To install the package, you can first install conda and then create a conda environment using the provided .yml file with the following command: conda env create -f o2_processing_utils.yml. The environment can then be activated with the command conda activate o2_processing_utils.

Manual installation

You can also set up the environment manually. Run pip install o2_processing_utils to install the package. You also need to install samtools, pbmm2 1.13.*, and at least Python 3.8.

Usage

After installation, first ensure that the environment variable O2_PROCESSING_CONFIG is set to the absolute path of the .json file containing the path to the reference file, the path to the log file, and the resources to be allocated to the Slurm job running pbmm2. You can set the environment variable using the command

export O2_PROCESSING_CONFIG=/PATH_TO_CONFIG/config.json

An example configuration file (config.example.json) is provided.

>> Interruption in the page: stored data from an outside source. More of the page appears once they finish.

-- ==== Sys2Proof/Machine/State.lean ====
section
/-! DEFINITION. The state of BFCORE (spec/10_state.md) and of its one HOST (spec/20_memory.md R33, R46), as plain
data, and the state after reset (R32, R116). -/

namespace Sys2Proof.Machine

/-- A byte memory: the bytes that differ from 0x00, by rising address. -/
abbrev Memory := List Host.Cell

/-- What an unlisted byte of KEY or ARR reads as. Reset makes "every KEY byte 0x00; every ARR byte 0x00" (R32). -/
def Memory.unlisted : Byte := 0x00

/-- The canonical form: addresses strictly rising, and no entry equal to what an unlisted address reads as. -/
abbrev Memory.wf (m : Memory) : Prop :=
  m.Pairwise (fun c d => c.1 < d.1) ∧ ∀ c ∈ m, c.2 ≠ Memory.unlisted

/-- STATUS.ERRCODE (R99). The reserved codes 0x9 to 0xF are "never produced", so they have no constructor. -/
inductive ErrCode where
  /-- 0x0 NONE. -/
  | noFault
  /-- 0x1 ILLEGAL_CMD. -/
  | illegalCmd
  /-- 0x2 BOUNDS. -/
  | bounds
  /-- 0x3 BAD_SIZE. -/
  | badSize
  /-- 0x4 BAD_CONFIG. -/
  | badConfig
  /-- 0x5 NOT_CONFIGURED. -/
  | notConfigured
  /-- 0x6 ALREADY_CONFIGURED. -/
  | alreadyConfigured
  /-- 0x7 OWNED. -/
  | owned
  /-- 0x8 KEY_LEN_ERR. -/
  | keyLenErr
deriving DecidableEq, Repr

/-- One HOST access: exactly 32 bits at a byte offset of the window (R33), the triple `(R|W, offset, data)` of R57. -/
inductive Access where
  | read (off : Word)
  | write (off data : Word)
deriving DecidableEq, Repr

/-- Why an access is a bus error (R37). -/
inductive BusError where
  /-- `a[1:0] ≠ 0` (R34). -/
  | misaligned
  /-- A reserved offset (R35). -/
  | reserved
deriving DecidableEq, Repr

/-- What HOST gets back from one access. -/
inductive Response where
  /-- A read's 32-bit value. -/
  | data (v : Word)
  /-- A write was carried out, dropped or ignored: HOST is not told which. -/
  | done
  /-- "A bus error is the HOST-side outcome of a misaligned access … or an access to a reserved offset" (R37).
  The run goes on (DESIGN CHOICE, notes/assumptions/6.md). -/
  | busError (e : BusError)
deriving DecidableEq, Repr

/-- An access HOST has made, with what it got back. -/
structure Record where
  access : Access
  response : Response
deriving DecidableEq, Repr

/-- What the outside does to BFCORE. -/
inductive Event where
  /-- HOST makes an access (R33). -/
  | access (a : Access)
  /-- The platform asserts the hardware reset input (R115). -/
  | hwReset
deriving DecidableEq, Repr

/-- The next thing the outside does and where it falls in the interleaving of R46: with `beforeCompletion` it arrives
while a command is still pending (if one is), without it only once no command is pending. A list of these is one
interleaving of HOST accesses and CORE completion steps, and every interleaving is such a list (DESIGN CHOICE,
notes/assumptions/5.md). -/
structure Input where
  beforeCompletion : Bool
  event : Event
deriving DecidableEq, Repr

/-- Why a step stops. Both are raised only in states outside `Invariant` (Sys2Proof/Safety.lean), which no run from reset
reaches; stopping there is safe (DEDUCED, notes/assumptions/8.md). -/
inductive Fault where
  /-- A storage byte `ARR[b]` with `b >= ARRAY_BYTES` was addressed: it does not exist (R28). Raised by BA_TEST,
  BA_SET, BA_CLEAR, BA_FLIP, BF_INSERT and BF_QUERY when SIZE > CAP_BITS. Safe. -/
  | noSuchArrByte (b : Nat)
  /-- `a mod b` with `b = 0`: "defined only for `b >= 1`" (R12). Raised by BF_INSERT and BF_QUERY when a configured
  filter has SIZE = 0. Safe. -/
  | moduloByZero
deriving DecidableEq, Repr

/-- Why a step has no meaning. -/
inductive Refusal where
  /-- Raised by `exec` for a command with no meaning in this model yet (none is left). Safe. -/
  | notModelled (mnemonic : String)
deriving DecidableEq, Repr

/-- Everything the spec gives the block, then what the model holds of the HOST side. STATUS.BUSY is `pend ≠ none`
(R24), CAP_BITS and CAP_KEY are computed from `params` (R23). -/
structure State where
  /-- KEY_MAX, ARRAY_BYTES, BFCORE_BASE (R8, R45): fixed for the machine. -/
  params : Params
  /-- PEND, the accepted command word (R24). -/
  pend : Option Word
  /-- STATUS.FAULT (R19). -/
  fault : Bool
  /-- STATUS.CONFIGURED (R19). -/
  configured : Bool
  /-- STATUS.OVR (R19). -/
  ovr : Bool
  /-- STATUS.ERRCODE (R19, R99). -/
  errCode : ErrCode
  /-- STATUS.ERR_OP (R19). -/
  errOp : Byte
  /-- ARG (R20). -/
  arg : Word
  /-- RESULT (R21). -/
  result : Word
  /-- KEY_LEN (R20). -/
  keyLen : Word
  /-- CFG_M (R20). -/
  cfgM : Word
  /-- CFG_K (R20). -/
  cfgK : Word
  /-- SIZE (R22). -/
  size : Word
  /-- FILTER_K (R22). -/
  filterK : Word
  /-- ERR_ARG (R23). -/
  errArg : Word
  /-- KEY, the key buffer (R27). -/
  key : Memory
  /-- ARR, the bit-array storage (R28). -/
  arr : Memory
  /-- HOST side: what the outside does next, first first. -/
  inputs : List Input
  /-- HOST side: the accesses made so far and what they returned, last first. -/
  log : List Record
  /-- The model's own: how many free reads (R122) have been drawn. -/
  draws : Nat
deriving DecidableEq, Repr

/-- The state after reset (R32): every value is the spec's. The parameters are those R8 suggests
(notes/assumptions/1.md); nothing has been asked of the block yet; `draws` is the model's own
(notes/assumptions/3.md). -/
def State.reset : State where
  params := Params.suggested
  pend := none
  fault := false
  configured := false
  ovr := false
  errCode := .noFault
  errOp := 0
  arg := 0
  result := 0
  keyLen := 0
  cfgM := 0
  cfgK := 0
  size := 0
  filterK := 0
  errArg := 0
  key := []
  arr := []
  inputs := []
  log := []
  draws := 0

end Sys2Proof.Machine
end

To analyze a PacBio HiFi/Fiber-Seq unaligned BAM, repeatedly run the following command from the command line:

o2p-run-pbmm2-workflow -b <input.bam>

Each time the command is run, a single step will be performed on the file or files of interest; as a result, you will have to run the same command several times on the same file. Repeat runs of the command will automatically perform the next analysis if the previous step was completed successfully. The workflow for a file is finished once you receive the message "The workflow is complete for file {file_name}. Nothing else is done for this file". The steps that are run include alignment, performing basic checks, gathering QC metrics, and parsing QC metrics. The tool will automatically submit Slurm jobs for the steps if needed. To analyze multiple samples simultaneously, the user can pass the folder path containing the unaligned BAM files as an argument to the command with the -f flag.

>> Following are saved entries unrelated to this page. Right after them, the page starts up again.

-- ==== Sys2Proof/Tests/Slice0.lean ====
section
/-! SUPPORT. Tests of the model against values of the spec (each names its source), and for every statement with
hypotheses a concrete case that meets them together. -/

namespace Sys2Proof.Tests

open Sys2Proof Sys2Proof.Machine

/-! ### Helpers -/

/-- The outcome is a next state with the property. -/
def nextSatisfies (o : Host.Outcome State Fault Refusal) (f : State → Bool) : Bool :=
  match o with
  | .next s => f s
  | .fault _ => false
  | .refused _ => false

theorem nextSatisfies_next {o : Host.Outcome State Fault Refusal} {f : State → Bool} (h : nextSatisfies o f = true) :
    ∃ t, o = .next t ∧ f t = true := by
  cases o with
  | next s => exact ⟨s, rfl, h⟩
  | fault r => cases h
  | refused r => cases h

/-- `s` with the accepted command word `w`. -/
def pending (w : Word) (s : State) : State := { s with pend := some w }

/-- `s` with one more thing for the outside to do, before or after the completion of the pending command. -/
def asking (early : Bool) (e : Event) (s : State) : State :=
  { s with inputs := s.inputs ++ [{ beforeCompletion := early, event := e }] }

/-- After reset, with the key "hello". -/
def withHello : State :=
  { State.reset with key := [(0, 0x68), (1, 0x65), (2, 0x6C), (3, 0x6C), (4, 0x6F)], keyLen := 5 }

/-- After reset and BA_INIT with ARG = 10. -/
def tenBits : State := { State.reset with size := 10 }

/-- The filter of the vectors L2-F: m = 29, k = 11. -/
def filter29 : State := { State.reset with size := 29, filterK := 11, cfgM := 29, cfgK := 11, configured := true }

/-- The status word and ERR_ARG of the next state. -/
def endsWith (o : Host.Outcome State Fault Refusal) (status errArg : Word) : Bool :=
  nextSatisfies o fun t => t.status == status && t.errArg == errArg

/-! ### What is well formed -/

/-- R51: any bit of MBZ makes the word illegal. -/
theorem test_mbz_bit_is_refused :
    ({ mbz := 1, op := 0x01 } : FormatC).mbzClear = false ∧ ({ mbz := 1, op := 0x01 } : FormatC).wellFormed = false ∧
      ({ mbz := 0x800000, op := 0xFF } : FormatC).wellFormed = false := by decide

/-- R55: OP = 0x00 and OP = 0x15 are not assigned. -/
theorem test_unassigned_op_is_refused :
    ({ mbz := 0, op := 0x00 } : FormatC).opAssigned = false ∧
      ({ mbz := 0, op := 0x15 } : FormatC).wellFormed = false := by decide

/-- R53: a legal word is well formed. -/
theorem test_legal_word_is_well_formed : ({ mbz := 0, op := 0x22 } : FormatC).wellFormed = true := by decide

/-- R8: KEY_MAX is a multiple of 4 from 4 to 4096. -/
theorem test_key_max_bounds :
    ({ keyMax := 6, arrayBytes := 4, base := 0 } : Params).keyMaxLegal = false ∧
      ({ keyMax := 0, arrayBytes := 4, base := 0 } : Params).keyMaxLegal = false ∧
      ({ keyMax := 4100, arrayBytes := 4, base := 0 } : Params).legal = false ∧
      ({ keyMax := 4096, arrayBytes := 4, base := 0 } : Params).legal = true := by decide

/-- R8: ARRAY_BYTES is a multiple of 4 from 4 to 2^28. -/
theorem test_array_bytes_bounds :
    ({ keyMax := 4, arrayBytes := 6, base := 0 } : Params).arrayBytesLegal = false ∧
      ({ keyMax := 4, arrayBytes := 0, base := 0 } : Params).arrayBytesLegal = false ∧
      ({ keyMax := 4, arrayBytes := 0x10000004, base := 0 } : Params).legal = false ∧
      ({ keyMax := 4, arrayBytes := 0x10000000, base := 0 } : Params).legal = true := by decide

/-! ### Decoding: the words of R53, bit by bit as R51 lays them out (MBZ 31:8, OP 7:0) -/

theorem test_decode_hash : decode 0b00000000000000000000000000000001 = .ok .hash := by rfl

theorem test_decode_baInit : decode 0b00000000000000000000000000010000 = .ok .baInit := by rfl

theorem test_decode_baTest : decode 0b00000000000000000000000000010001 = .ok .baTest := by rfl

theorem test_decode_baSet : decode 0b00000000000000000000000000010010 = .ok .baSet := by rfl

theorem test_decode_baClear : decode 0b00000000000000000000000000010011 = .ok .baClear := by rfl

theorem test_decode_baFlip : decode 0b00000000000000000000000000010100 = .ok .baFlip := by rfl

theorem test_decode_bfConfig : decode 0b00000000000000000000000000100000 = .ok .bfConfig := by rfl

theorem test_decode_bfInsert : decode 0b00000000000000000000000000100001 = .ok .bfInsert := by rfl

theorem test_decode_bfQuery : decode 0b00000000000000000000000000100010 = .ok .bfQuery := by rfl

theorem test_decode_softReset : decode 0b00000000000000000000000011111111 = .ok .softReset := by rfl

/-- R55: words that are no command, among them 0x0000_01FF. -/
theorem test_decode_rejects :
    decode 0x00000000 = .error (.opUnassigned 0x00) ∧ decode 0x00000015 = .error (.opUnassigned 0x15) ∧
      decode 0x000001FF = .error (.mbzNotZero 0x000001FF) ∧ decode 0x80000001 = .error (.mbzNotZero 0x80000001) :=
  ⟨rfl, rfl, rfl, rfl⟩

/-- The table's words, as spec/opcode_table.json numbers them. -/
theorem test_decode_table_words :
    decodeTableWord 32 0x01 = some .hash ∧ decodeTableWord 32 0x22 = some .bfQuery ∧
      decodeTableWord 32 0xFF = some .softReset ∧ decodeTableWord 32 0x1FF = none ∧
      decodeTableWord 8 0x01 = none ∧ decodeTableWord 64 0x01 = none := by decide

The following commands are provided for additional functionality:

Command Description
o2p-print-config Print out O2_PROCESSING_CONFIG.
o2p-reset-pbmm2-workflow Reset a given workflow step for a given BAM file. This command only works for workflow runs that are incomplete.
o2p-print-qc-file Print out a specified qc file in a more human-readable format.
o2p-create-summary-qc-file Generate a summary QC file from a set of individual .qc files.
o2p-search-log Search the log for a given string.

For additional information, you can type any of the following commands into the command line followed by the flag --help. If you forget any of the available commands, you can also type o2p- into the command line and then hit TAB twice. This will display all of the available functions.

The currently supported alignment tools are:

  • pbmm2 v1.13.* (employs minimap2 v2.26)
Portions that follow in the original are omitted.